#### DATA FOR REVIEW

-- ==== Sys2Proof/Machine/Commit.lean ====
section
/-! DEFINITION. Commit.lean: locked objects (R428, R444): what a value must be to be staged (checks 3 and 5 of R436), what
its commit asks and does (R91 to R93, R123, R124, R177, R219, R245, R248, R323, R350, R369, R453, R454, R486), and the
commit of a session's staged writes as one (R448). -/
namespace Sys2Proof.Machine

/-- The bits of the named fields, the reserved ones read as zero (R7). -/
def keepFields (w : Nat) (l : List (Nat × Nat)) : Nat := l.foldl (fun n x => n + bits w x.1 x.2 * 2 ^ x.2) 0

/-! ### Regions -/

/-- What a region entry must be by itself (R73, R74, R77): range, then consistency. -/
def regionShape (e : RegionEntry) : Nat :=
  let n := popcount 32 e.stackMask
  if 3 ≤ e.loft ∨ e.size = 0 ∨ 2064384 < e.size ∨ e.base % 2097152 ≠ 0 ∨ 2 ^ 48 < e.base + e.size * 2097152 then abRange
  else if e.loft = 2 then refuseIf (e.stackMask != 0) abInconsistent
  else if e.mode = 0 ∨ 3 ≤ e.mode ∨ (64512 ≤ e.extentBase ∧ e.extentBase ≠ 0xFFFF) then abRange
  else if e.mode = 1 then refuseIf (n == 0 || decide (e.size % max 1 n ≠ 0)) abInconsistent
  else
    refuseIf (n != 1 || e.size % 32 != 0 || e.base % 67108864 != 0 || (e.extentBase != 0xFFFF && e.extentBase % 32 != 0)) abInconsistent

/-- What a change of a live region must be by itself (R73, R77, R81, R91). DEDUCED: the size column of R77 holds for a size that
changes, so a size that a rebuild has left stays (log 162). -/
def changeShape (o w : RegionEntry) : Nat :=
  if w.stackMask ≠ o.stackMask then abRoleWrite
  else if 3 ≤ w.loft ∨ w.size = 0 ∨ 2064384 < w.size ∨ 2 ^ 48 < o.base + w.size * 2097152 then abRange
  else
    refuseIf (w.size != o.size && ((o.mode == 1 && o.loft != 2 && decide (w.size % max 1 (popcount 32 o.stackMask) ≠ 0)) ||
      (o.mode == 2 && o.loft != 2 && w.size % 32 != 0))) abInconsistent

/-- Whether a region holds two versions (R93). -/
def RegionSlot.two (sl : RegionSlot) : Bool := sl.next.isSome || sl.old.isSome || sl.rebuildWm.isSome

/-- Whether a region is the spill region of a Stockroom that is enabled, or holds the capture ring (R336, R350). -/
def State.inService (s : State) (r : Nat) : Bool :=
  ((s.packet.enabled || s.packet.enableReq == some true) && s.spillRegion == r) ||
    (crPlace s.capRing == 2 && crRegion s.capRing == r)

/-- Scratch places of a quadrant that are free, in order: those in ways that are scratch ways now and stay so (R219, R226). A
place lies on all 16 slices of its quadrant: with a failed slice, which is out of the partitions (R235), none is free
(DEDUCED, log 163). -/
def State.freePlaces (s : State) (q : Nat) : List Nat :=
  let w := s.obj 0x3000 1 q
  let v := (Map.look none q s.loft.partNext).getD w
  if (upTo 16).any fun i => s.obj 0x3005 1 (q * 16 + i) == 1 || s.obj 0x3005 1 (q * 16 + i) == 2 then [] else
  (upTo (partScratch w * 16)).filter fun p =>
    let way := partCache w + p / 16
    decide (partCache v ≤ way) && decide (way < partCache v + partScratch v) && (Map.look none (q * 256 + p) s.loft.places).isNone

/-- A scratch chunk takes the lowest free place of the quadrant with the most free places (R226). -/
def State.allotPlace (s : State) (chunk : Nat) : Option State :=
  match leastBy (fun (x : Nat × List Nat) => 100000 - x.2.length) ((upTo 4).map fun q => (q, s.freePlaces q)) with
  | some (q, p :: _) => some (s.modLoft fun l => { l with places := Map.put none (some chunk) (q * 256 + p) l.places })
  | _ => none

/-- Places for several chunks, or none. -/
def State.allotPlaces (s : State) : List Nat → Option State
  | [] => some s
  | c :: l => (s.allotPlace c).bind fun s1 => s1.allotPlaces l

/-- A new region (R77, R78, R82, R226, R405, R410): the code, and the state with the entry committed. -/
def State.createRegion (s : State) (r : Nat) (e : RegionEntry) : Nat × State :=
  if regionShape e ≠ 0 then (regionShape e, s)
  else if !runFree (s.takenAddrs none) e.base (e.size * 2097152) then (abInconsistent, s)
  else if (setBits 32 e.stackMask).any fun st => s.readiness st == 2 then (abObjState, s)
  else
    let scratch := e.loft == 2
    let place := if scratch then some e.extentBase else s.placeExtents e.stackMask (extentsOf e) e.extentBase none
    match place, lowestRun (s.takenChunks none) e.size 2097152 with
    | some x, some c =>
      let chunks := (upTo e.size).map (c + ·)
      match (if scratch then s.allotPlaces chunks else some s) with
      | none => (abNoRoom, s)
      | some s1 =>
        if !scratch && !s.canKey then (abKeyGen, s)
        else
          let k := if scratch then (none, s1) else let y := s1.newKey 0; (some y.1, y.2)
          let v := ((s.slot r).now.version + 1) % 256
          (0, k.2.modSlot r fun sl =>
            { sl with
              next := some { e with version := v, chunkBase := c, extentBase := x, live := true }
              cur := k.1
              prev := none
              dirtySlices := 0
              lost := false
              lostG := [] })
    | _, _ => (abNoRoom, s)

/-- A change of a live region (R91). DESIGN CHOICE: fields that R91's table does not list, extent_base among them, are ignored
(log 162). -/
def State.changeRegion (s : State) (r : Nat) (w : RegionEntry) : Nat × State :=
  let o := (s.slot r).now
  let scratch := o.loft == 2
  let n : RegionEntry := { o with size := w.size, loft := w.loft }
  if changeShape o w ≠ 0 then (changeShape o w, s)
  else if !runFree (s.takenAddrs (some r)) n.base (n.size * 2097152) then (abInconsistent, s)
  else if w.base != o.base || w.tenant != o.tenant || (!scratch && w.mode != o.mode) || (w.loft == 2) != scratch then (abObjState, s)
  else if s.inService r then (abInUse, s)
  else if o.size < n.size ∧ !runFree (s.takenChunks (some r)) o.chunkBase n.size ∨ 2097152 < o.chunkBase + n.size then (abNoRoom, s)
  else if !scratch && (s.placeExtents o.stackMask (extentsOf n) o.extentBase (some r)).isNone then (abNoRoom, s)
  else
    let fresh := (upTo (n.size - o.size)).map (o.chunkBase + o.size + ·)
    match (if scratch then s.allotPlaces fresh else some s) with
    | none => (abNoRoom, s)
    | some s1 => (0, s1.modSlot r fun sl => { sl with next := some { n with version := (o.version + 1) % 256 } })

/-- The commit of a region entry (R91 to R93). -/
def State.commitRegion (s : State) (r w : Nat) : Nat × State :=
  let e := unpackRegion w
  let sl := s.slot r
  if !e.live && !sl.now.live && sl.next.isNone then (0, s)
  else if sl.two then (abTwoVersions, s)
  else if !sl.now.live then s.createRegion r e
  else if e.live then s.changeRegion r e
  else if s.inService r || (s.shot.shots.any fun x => x.regions.contains r) then (abInUse, s)
  else (0, s.modSlot r fun x => { x with next := some { version := (sl.now.version + 1) % 256 } })

/-! ### The shot table -/

/-- What a membership body must be (R263). -/
def membershipShape (e : Nat) : Nat :=
  let n := mbRanges e
  let x := mbExcl e
  let rs := (upTo n).map fun i => (mbStart e i, mbLen e i)
  let js := (upTo x).map (mbOut e)
  let outIn (c : Nat) : Bool := rs.any fun r => decide (r.1 ≤ c) && decide (c < r.1 + r.2)
  if n = 0 ∨ 8 < n ∨ 8 < x ∨ 1048576 < mbLeaves e ∨ rs.any fun r => r.2 == 0 || decide (512 < r.1 + r.2) then abRange
  else if (upTo 512).any fun c => decide (1 < (rs.filter fun r => decide (r.1 ≤ c) && decide (c < r.1 + r.2)).length) then abInconsistent
  else if js.any (fun j => !outIn j) || !(js.length == js.eraseDups.length) || memberCount e == 0 then abInconsistent
  else
    refuseIf ((upTo 8).any fun i => (decide (n ≤ i) && (mbStart e i != 0 || mbLen e i != 0)) || (decide (x ≤ i) && mbOut e i != 0)) abInconsistent

/-- Bytes of the elements of a table row. -/
def rowElemBytes (fmt n : Nat) : Nat := byteLen fmt n

/-- What a gather-table body must be by itself (R287, R288). -/
def gatherShape (e : Nat) : Nat :=
  let f := tbFormat e
  if !(isFloat f || f == 12 || isMx f) || tbScale e == 3 || tbOffset e % 64 != 0 || tbRows e == 0 || tbElems e == 0 ||
      decide (4096 < tbElems e) || (isMx f && tbElems e % 32 != 0) || decide (tbRowBytes e < 64) || decide (4096 < tbRowBytes e) ||
      tbRowBytes e % 64 != 0 then abRange
  else refuseIf ((isMx f && tbScale e != 0) || decide (tbRowBytes e < rowElemBytes f (tbElems e) + 4 * tbScale e)) abInconsistent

#### DESCRIPTION OF THE TASK
Please give an exact copy of the entries above, from the line with "((s.packet.enabled || s.packet.enableReq" down to the line with "let place := if", inclusive, and nothing else.

#### RESULT
  ((s.packet.enabled || s.packet.enableReq == some true) && s.spillRegion == r) ||
    (crPlace s.capRing == 2 && crRegion s.capRing == r)

/-- Scratch places of a quadrant that are free, in order: those in ways that are scratch ways now and stay so (R219, R226). A
place lies on all 16 slices of its quadrant: with a failed slice, which is out of the partitions (R235), none is free
(DEDUCED, log 163). -/
def State.freePlaces (s : State) (q : Nat) : List Nat :=
  let w := s.obj 0x3000 1 q
  let v := (Map.look none q s.loft.partNext).getD w
  if (upTo 16).any fun i => s.obj 0x3005 1 (q * 16 + i) == 1 || s.obj 0x3005 1 (q * 16 + i) == 2 then [] else
  (upTo (partScratch w * 16)).filter fun p =>
    let way := partCache w + p / 16
    decide (partCache v ≤ way) && decide (way < partCache v + partScratch v) && (Map.look none (q * 256 + p) s.loft.places).isNone

/-- A scratch chunk takes the lowest free place of the quadrant with the most free places (R226). -/
def State.allotPlace (s : State) (chunk : Nat) : Option State :=
  match leastBy (fun (x : Nat × List Nat) => 100000 - x.2.length) ((upTo 4).map fun q => (q, s.freePlaces q)) with
  | some (q, p :: _) => some (s.modLoft fun l => { l with places := Map.put none (some chunk) (q * 256 + p) l.places })
  | _ => none

/-- Places for several chunks, or none. -/
def State.allotPlaces (s : State) : List Nat → Option State
  | [] => some s
  | c :: l => (s.allotPlace c).bind fun s1 => s1.allotPlaces l

/-- A new region (R77, R78, R82, R226, R405, R410): the code, and the state with the entry committed. -/
def State.createRegion (s : State) (r : Nat) (e : RegionEntry) : Nat × State :=
  if regionShape e ≠ 0 then (regionShape e, s)
  else if !runFree (s.takenAddrs none) e.base (e.size * 2097152) then (abInconsistent, s)
  else if (setBits 32 e.stackMask).any fun st => s.readiness st == 2 then (abObjState, s)
  else
    let scratch := e.loft == 2
    let place := if scratch then some e.extentBase else s.placeExtents e.stackMask (extentsOf e) e.extentBase none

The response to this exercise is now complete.